The 3 P’s — Prediction for Prevention with PredictEasy- a probe into detection of lung cancer
The lungs are primary organs that play a pivotal role in the respiratory system and are responsible for the exchange of oxygen and carbon dioxide in the human body.
Lungs help in sustaining life by:
- facilitating the essential process of respiration
* Eliminating carbon dioxide thus maintaining the optimal balance of oxygen and carbon dioxide in the bloodstream.
* Maintaining the body’s acid-base balance to prevent shifts in blood pH that could disrupt normal physiological functions.
- Serving as a crucial defense mechanism against harmful foreign particles.
Now you get an idea of why our understanding of healthy lung functioning is critical as it is necessary for maintaining overall health and sustaining life. One such criticality being faced is that of Lung cancer making it significant to focus on how accurately we can detect its occurrence subject to several features that we may suspect as reasons that may lead to lung cancer. One naturally bumps into 3 A’s “Alert, Aware to Avoid”.
Do technological advancements contribute to this in any way?
Lung cancer is one of the most common cancers. The importance and ease in lowering its risk are some of the humongous benefits of this era of Data Analytics and Artificial intelligence with which the future of healthcare services is poised for massive change. AI simplifies the lives of patients, medical professionals, and hospital administrators by carrying out those tasks that are typically done by humans, but in less time and at a fraction of the cost. Thus, Technology has the potential to significantly improve India’s health infrastructure by increasing access to care, improving quality and efficiency, decreasing medical errors, and most importantly implementing and taking advantage of predictive and prescriptive analytics.
PredictEasy is the no-code AI-based data analytics platform that provides a range of analytical tools to help users analyze and make sense of their data. Detecting Lung cancer using an early prediction technique based on factors that may lead to this disease in the future can be life-saving! This can be achieved using PredictEasy. Launching PredictEasy is so hassle-free that actionable insights are provided in a matter of a few seconds.
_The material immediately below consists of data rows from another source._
theorem OnlyEvents.keepsFab {s t : State} (h : OnlyEvents s t) : KeepsFab s t := ⟨h.fab, h.spm, h.hbm, h.sram⟩

theorem keepsFab_setCore (s : State) (c : Nat) (k : Core) : KeepsFab s (setCore s c k) := .refl s

theorem keepsFab_touchTopo (s : State) : KeepsFab s (touchTopo s) := by
  unfold touchTopo
  split
  · exact .refl s
  · exact .refl s

/-! ### Completions of a launch are events alone -/

theorem onlyEvents_modCmd (s : State) (r i : Nat) (f : Cmd → Cmd) : OnlyEvents s (modCmd s r i f) := rfl

theorem onlyEvents_putAborts (s : State) (xs : List (Nat × Nat)) : OnlyEvents s (putAborts s xs) := by
  induction xs generalizing s with
  | nil => exact .refl s
  | cons x xs ih =>
    obtain ⟨r, i⟩ := x
    unfold putAborts
    split
    · exact .trans (.trans (onlyEvents_modCmd ..) (onlyEvents_eringPut ..)) (ih _)
    · exact ih s

theorem onlyEvents_finishCmd (s : State) (r i cstat : Nat) : OnlyEvents s (finishCmd s r i cstat) := by
  unfold finishCmd
  split
  · exact .refl s
  · split
    · exact .refl s
    · exact .trans (.trans (onlyEvents_modCmd ..) (onlyEvents_eringPut ..)) (onlyEvents_putAborts ..)

theorem onlyEvents_launchCheck (s : State) (r i : Nat) : OnlyEvents s (launchCheck s r i) := by
  unfold launchCheck
  split
  · split
    · exact onlyEvents_finishCmd ..
    · exact .refl s
  · exact .refl s

theorem onlyEvents_reportLost (s : State) (r i c : Nat) : OnlyEvents s (reportLost s r i c) := by
  unfold reportLost
  split
  · split
    · exact .trans (onlyEvents_modCmd ..) (onlyEvents_launchCheck ..)
    · exact .refl s
  · exact .refl s

/-! ### The loss of a core (R413 to R415) -/

theorem keepsFab_setRepair (s : State) (k w : Nat) : KeepsFab s (setRepair s k w) :=
  .trans (t := bumpRepairGen { s with health := { s.health with repair := aput k w s.health.repair } }) (.refl s)
    (keepsFab_touchTopo _)

theorem keepsFab_setCond (s : State) (pcid new cause : Nat) : KeepsFab s (setCond s pcid new cause) := by
  simp only [setCond, setCondD]
  split
  · exact .refl s
  · exact .trans (t := bumpRepairGen (setHealthRec s pcid _)) (.refl s) (onlyEvents_raiseD ..).keepsFab

theorem keepsFab_fencePcid (s : State) (pcid cause : Nat) : KeepsFab s (fencePcid s pcid cause) :=
  .trans (keepsFab_setRepair ..) (keepsFab_setCond ..)

theorem keepsFab_partitionStopAll (s : State) (p : Nat) : KeepsFab s (partitionStopAll s p) := .refl s

theorem keepsFab_coreLostD (s : State) (drill : Bool) (c cause : Nat) : KeepsFab s (coreLostD s drill c cause) := by
  unfold coreLostD
  extract_lets k p raised stopped pcid health placed reset gated
  have hraised : KeepsFab s raised := .ite (.refl s) (onlyEvents_raiseCoreD ..).keepsFab
  have hstopped : KeepsFab s stopped := hraised.trans (.ite (keepsFab_partitionStopAll ..) (.refl _))
  have hplaced : KeepsFab s placed :=
    hstopped.trans (.ite (.refl _) (.ite (.refl stopped) (keepsFab_fencePcid ..)))
  have hgated : KeepsFab s gated := hplaced.trans (keepsFab_setCore ..)
  split
  · exact .ite (hgated.trans (onlyEvents_reportLost ..).keepsFab) hgated
  · exact hgated

/-! ## Fenced routers (R231) -/

/-- A bit that is 0, set by adding its weight. -/
theorem bit_add_two_pow {n q : Nat} (h : bit n q = false) (r : Nat) : bit (n + 2 ^ q) r = (bit n r || r == q) := by
  have hbit : ∀ m k, bit m k = m.testBit k := fun m k => by
    rw [Nat.testBit_eq_decide_div_mod_eq]; exact (Bool.beq_eq_decide_eq ..)
  rw [hbit] at h ⊢
  rw [hbit]
  rcases Nat.lt_trichotomy r q with hr | rfl | hr
  · simp [Nat.add_comm n, Nat.testBit_two_pow_add_gt hr, Nat.ne_of_lt hr]
  · simp [Nat.add_comm n, Nat.testBit_two_pow_add_eq, h]
  · obtain ⟨k, rfl⟩ : ∃ k, r = k + 1 + q := ⟨r - q - 1, by omega⟩
    have heven : n / 2 ^ q % 2 = 0 := by
      rw [Nat.testBit_eq_decide_div_mod_eq] at h
      have := of_decide_eq_false h
      omega
    have hhalf : (n / 2 ^ q + 1) / 2 = n / 2 ^ q / 2 := by omega
    simp only [Nat.testBit_add _ _ q, Nat.add_div_right n (Nat.two_pow_pos q), Nat.testBit_succ, hhalf]
    simp

/-- A cell stands elsewhere than in a router of the grid. -/
def outsideRouter (site q : Nat) (f : Flight) : Bool :=
  match f.at_ with
  | .router (.grid t r) _ => !(t.val == site && r.val == q)
  | _ => true

theorem outsideRouter_iff (site : SiteNo) (q : Fin 4) (f : Flight) :
    outsideRouter site q f = true ↔ ∀ d, f.at_ ≠ .router (.grid site q) d := by
  unfold outsideRouter
  split
  case h_1 t r d hat =>
    simp only [hat, Bool.not_eq_true', Bool.and_eq_false_iff, beq_eq_false_iff_ne, ne_eq, Stand.router.injEq,
      RouterLoc.grid.injEq, Fin.ext_iff]
    refine ⟨fun h d' he => ?_, fun h => ?_⟩
    · obtain ⟨⟨ht, hr⟩, -⟩ := he
      exact h.elim (fun h => h ht) (fun h => h hr)
    · by_cases ht : t.val = site.val
      · exact .inr fun hr => h d ⟨⟨ht, hr⟩, rfl⟩
      · exact .inl ht
  case h_2 hother =>
    exact iff_of_true rfl fun d he => hother site q d he

/-- The fabric once a router has been fenced: its bit at the root, and no cell in it. -/
def fabFenced (s : State) (site q : Nat) : Fab :=
  { s.fab with holes := aput site (agetD site 0 s.fab.holes + 2 ^ q) s.fab.holes, holesPrc := s.prc,
               net := s.fab.net.filter (outsideRouter site q) }

/-- What a fence does besides (the topology record, the events, the cores lost behind the router) touches neither the fabric nor
the memories. -/
theorem keepsFab_fenceRouter {s : State} {site q : Nat} (h : fenced s site q = false) (cause : Nat) :
    KeepsFab { s with fab := fabFenced s site q } (fenceRouter s site q cause) := by
  unfold fenceRouter
  rw [if_neg (by simp [h])]
  extract_lets w fab cut touched told raised
  have htouched : KeepsFab cut touched := .trans (t := bumpGen cut 0x5020 1) (.refl cut) (keepsFab_touchTopo _)
  have htold : KeepsFab cut told := htouched.trans (onlyEvents_raise ..).keepsFab
  have hraised : KeepsFab cut raised := htold.trans (onlyEvents_raise ..).keepsFab
  exact hraised.trans (.foldl (fun t c => .ite (keepsFab_coreLostD ..) (.refl t)) _ _)

/-- The router that is fenced enters the hole map alone. -/
theorem holed_fabFenced {s : State} {site q : Nat} (h : fenced s site q = false) (u r : Nat) :
    holed (fabFenced s site q).holes u r = (fenced s u r || (u == site && r == q)) := by
  by_cases hu : u = site
  · subst hu
    simpa [holed, fabFenced, fenced] using bit_add_two_pow h r
  · simp [holed, fabFenced, fenced, agetD_aput_other hu, hu]

theorem exec_routerFence {s : State} {site : SiteNo} {q : Fin 4} (h : isMemSite site = false ∨ q = 0) (cause : BitVec 4) :
    exec (.routerFence site q cause) s = .next (fenceRouter s site q cause.toNat) := by
  show execRouterFence site q cause s = _
  have hexists : ¬(isMemSite site && q != 0) = true := by
    rcases h with h | h <;> simp [h]
  rw [execRouterFence, if_neg hexists]

/-! ## The 100 us record (R203) -/

theorem exec_cmapRecord_early {s : State} (h : s.prc < s.fab.cmap.1 + usTicks 100) : exec .cmapRecord s = .next s :=
  if_pos h

theorem exec_cmapRecord_due {s : State} (h : s.fab.cmap.1 + usTicks 100 ≤ s.prc) :
    ∃ ws, exec .cmapRecord s = .next
      { s with fab := { s.fab with cmap := (s.prc, (s.fab.cmap.2.1 + 1) % 2 ^ 32, ws), occSum := [] } } :=
  ⟨_, if_neg (Nat.not_lt.mpr h)⟩

/-! ## Tables computed from the hole map (R29, R31, R285) -/

theorem holesAt_putMap (s : State) (d : Nat) (hm : Assoc Nat) (e : Nat) :
    holesAt { s with fab := { s.fab with holeMaps := aput d hm s.fab.holeMaps } } e = if e = d then hm else holesAt s e :=
  agetD_aput ..

theorem hopTable_nil : hopTable [] = [] := rfl

/-- Settles O33: each clause is the equation of its command, and what it says of the maps are the digits of a congestion word
and the bits of a hole map. -/
theorem fabricMaps : Obligations.FabricMaps := by
  intro s
  refine ⟨fun site occ => ?word, fun d w hw => ?map, fun hnone d => exec_congestionMap_none hnone, fun d m hm => ?stale,
    fun hdue => ?record, exec_cmapRecord_early, fun site q cause hsite hopen => ?fence, fun d => ?holes, ?hops, ?transit⟩
  case word =>
    exact ⟨_, rfl, rfl, rfl, fun u hu => aget_aput_other hu _ _,
      levelOf_aput_congestionWord site (fun k => occ.getD k 0) s.fab.words⟩
  case map => exact ⟨_, exec_congestionMap_some hw, rfl, wordsAt_putMap s d (s.prc, w)⟩
  case stale =>
    have hstale := mapStale_iff hm
    refine ⟨fun hold hrise => ⟨_, ?_, rfl, wordsAt_delMap hrise d⟩, fun hnew => ?_⟩
    · rw [exec_congestionMapStale, if_pos (hstale.mpr hold)]
    · rw [exec_congestionMapStale, if_neg (by rw [hstale]; omega)]
  case record =>
    obtain ⟨ws, he⟩ := exec_cmapRecord_due hdue
    exact ⟨_, he, rfl, rfl, rfl⟩
  case fence =>
    obtain ⟨hfab, hmem⟩ := keepsFab_fenceRouter hopen cause.toNat
    refine ⟨_, exec_routerFence hsite cause, hmem, by rw [hfab]; rfl, fun u r _ => ?_, fun f => ?_⟩
    · rw [fenced, hfab]
      exact holed_fabFenced hopen u r
    · rw [hfab, ← outsideRouter_iff]
      exact List.mem_filter
  case holes => exact ⟨_, rfl, rfl, holesAt_putMap s d s.fab.holes⟩
  case hops =>
    refine ⟨_, rfl, rfl, fun hnone m d => ?_⟩
    simp [hopEntry, hnone, hopTable_nil, agetD, aget]
  case transit => exact ⟨_, rfl, rfl⟩

end Sys2Proof.Machine

/-!
The panel right after reset (R25, R102, R179, R180, R340, R398, R481): what each reading of the state gives where nothing
has been stored yet.
-/
namespace Sys2Proof.Machine

open Sys2Proof

/-- No entry of the dictionary is stored, so each reads as its default (R481). -/
theorem dget_reset (i j : Nat) : dget State.reset i j = cairnDefault i j := rfl

theorem core_reset (c : Nat) : core State.reset c = Core.reset := rfl

theorem sreg_reset (n : Nat) : Core.reset.sreg n = 0 := ite_self _

theorem partSt_reset (p : Nat) : partSt State.reset p = 0 := rfl

theorem repairWord_reset (k : Nat) : repairWord State.reset k = 0x1876543210 := rfl

theorem powered_reset : powered State.reset = false := rfl

/-- The panel state is booting by default (Table 12.1). -/
theorem cairnDefault_panelState : cairnDefault 0x6000 1 = 0 := by decide

theorem panelReady_reset : panelReady State.reset = false := by
  rw [panelReady, dget_reset, cairnDefault_panelState]
  rfl

/-- Settles O59: the lists and numbers stand in the state itself, and what the sparse tables leave out reads as its reset
value. -/
theorem resetState : Obligations.ResetState :=
  ⟨rfl, rfl, rfl, rfl, rfl, rfl, dget_reset, core_reset, rfl, rfl, rfl, rfl, sreg_reset, rfl, rfl, rfl, partSt_reset,
    repairWord_reset, rfl, powered_reset, panelReady_reset, cairnDefault_panelState⟩

end Sys2Proof.Machine

/-!
Words of the vector unit (R66, R89, R90, R119, R130): the core that a dispatched word finds, what a word on registers alone
gives and what a failing check 7 leaves, and the lanes and flags of its result.
-/
namespace Sys2Proof.Machine

open Sys2Proof

/-! ## Vector registers and flags -/

/-- A core whose rounding LFSRs have stepped (R57). -/
def Core.setLfsr (k : Core) (ls : List (BitVec 32)) : Core := { k with vec := { k.vec with lfsr := ls } }

@[simp] theorem vreg_setLfsr (k : Core) (ls : List (BitVec 32)) (n : BitVec 5) : (k.setLfsr ls).vreg n = k.vreg n := rfl

@[simp] theorem vreg_flag (k : Core) (fl : Astat) (n : BitVec 5) : (k.flag fl).vreg n = k.vreg n := rfl

@[simp] theorem vreg_setVreg_same (k : Core) (d : BitVec 5) (x : List (BitVec 32)) : (k.setVreg d x).vreg d = x := by
  simp [Core.vreg, Core.setVreg, VecSt.reg]

theorem vreg_setVreg_other (k : Core) {d n : BitVec 5} (h : n ≠ d) (x : List (BitVec 32)) :
    (k.setVreg d x).vreg n = k.vreg n := by
  have hno : n.toNat ≠ d.toNat := fun e => h (BitVec.eq_of_toNat_eq e)
  simp [Core.vreg, Core.setVreg, VecSt.reg, aget_aput_other hno]

theorem vreg_setVreg (k : Core) (d n : BitVec 5) (x : List (BitVec 32)) :
    (k.setVreg d x).vreg n = if n = d then x else k.vreg n := by
  split
  case isTrue h => rw [h, vreg_setVreg_same]
  case isFalse h => exact vreg_setVreg_other k h x

/-- A flag among the first flags is among all of them. -/
theorem flag_or_left {x f : Astat} (h : x &&& f = f) (y : Astat) : (x ||| y) &&& f = f := by
  rw [BitVec.and_comm, BitVec.and_or_distrib_left, BitVec.and_comm f x, h]
  ext i
  simpa using fun hf _ => hf

theorem flag_or_right {y f : Astat} (h : y &&& f = f) (x : Astat) : (x ||| y) &&& f = f := by
  rw [BitVec.or_comm, flag_or_left h]

/-! ## Lanes -/

/-- A list of n elements is that of its elements by number. -/
theorem map_range_getD {α : Type} {n : Nat} (xs : List α) (d : α) (h : xs.length = n) :
    (List.range n).map (fun l => xs.getD l d) = xs := by
  subst h
  refine List.ext_getElem (by simp) fun i _ hi => ?_
  simp [hi]

theorem getD_map_range {α : Type} {n l : Nat} (g : Nat → α) (d : α) (h : l < n) :
    ((List.range n).map g).getD l d = g l := by
  simp [h]

theorem take_map_range {α : Type} (g : Nat → α) (n m : Nat) :
    ((List.range (n + m)).map g).take n = (List.range n).map fun l => g (0 + l) := by
  rw [List.range_add, List.map_append, List.take_left' (by simp)]
  simp

theorem drop_map_range {α : Type} (g : Nat → α) (n m : Nat) :
    ((List.range (n + m)).map g).drop n = (List.range m).map fun l => g (n + l) := by
  rw [List.range_add, List.map_append, List.drop_left' (by simp), List.map_map]
  rfl

/-- A lane of the result: the word's value where it is enabled, the old one elsewhere (R89). -/
theorem getD_mapLanes (on : BitVec 64) (old : List (BitVec 32)) (op : Nat → BitVec 32 × Astat) {l : Nat} (h : l < 64) :
    (mapLanes on old op).1.getD l 0 = if on.getLsbD l then (op l).1 else old.getD l 0 := by
  simp only [mapLanes, List.map_map]
  rw [getD_map_range _ _ h, Function.comp_apply]
  split <;> rfl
First-time users of PredictEasy can refer Elsa Saji blog provided below for tips on exploring the PredictEasy tool.
Dataset: We shall manifest this through an analysis of the inferences we can elicit from an existing lung cancer dataset churned through PredictEasy to arrive at actionable insights as precautionary measures.
The prediction of lung cancer is processed based on certain features which include gender, age, smoking, yellow_fingers, anxiety, peer_pressure, chronic disease, fatigue, allergy, wheezing, alcohol consumption, coughing, shortness of breath, swallowing difficulty, chest pain, and their role in the anticipated detection of lung cancer.
We analyse the dataset using a classification model which summarises as below:
· The SHAP value indicator reveals the probability of the features that may lead to a lung cancer.
- The AUROC (Area Under the Receiver Operating Characteristics) curve is an important evaluation metric for checking the classification model’s performance.
- The confusion matrix
Here we analyze the Accuracy, Precision and Recall of the classification model. Confusion matrix, precision, recall, and F1 score provide better insights into the prediction as compared to accuracy performance metrics.
- The correlation matrix or heatmap is a tool that displays the correlation coefficients between multiple variables in a dataset providing insights into patterns and dependencies within the data.
- The feature rank indicates the contributing factors leading to lung cancer are the symptoms of coughing, anxiety and allergy. These indicators are the warning signs that must be taken seriously to ensure efficient functioning of the vital organs particularly the lungs. This helps mitigate the risks one may be prone to over time or conditions of an individual.
We can exercise the option to remove the low-impacting features to ascertain the most crucial and impacting ones.
- The Pairwise Grid is another indicator of the inter-feature relationship highlighting the variation of the two associated features.
- The “What-if Analysis” is another great feature that can reveal how susceptible is a specific feature anticipated to serve as a cause of lung cancer. One can test various parameters to predict this impact.
One can infer that if coughing and allergy persist, an individual is 67% likely to end up with a diagnosis of lung cancer in future. This measure is a clear indicator of the contribution of prescriptive analytics in the detection of lung cancer.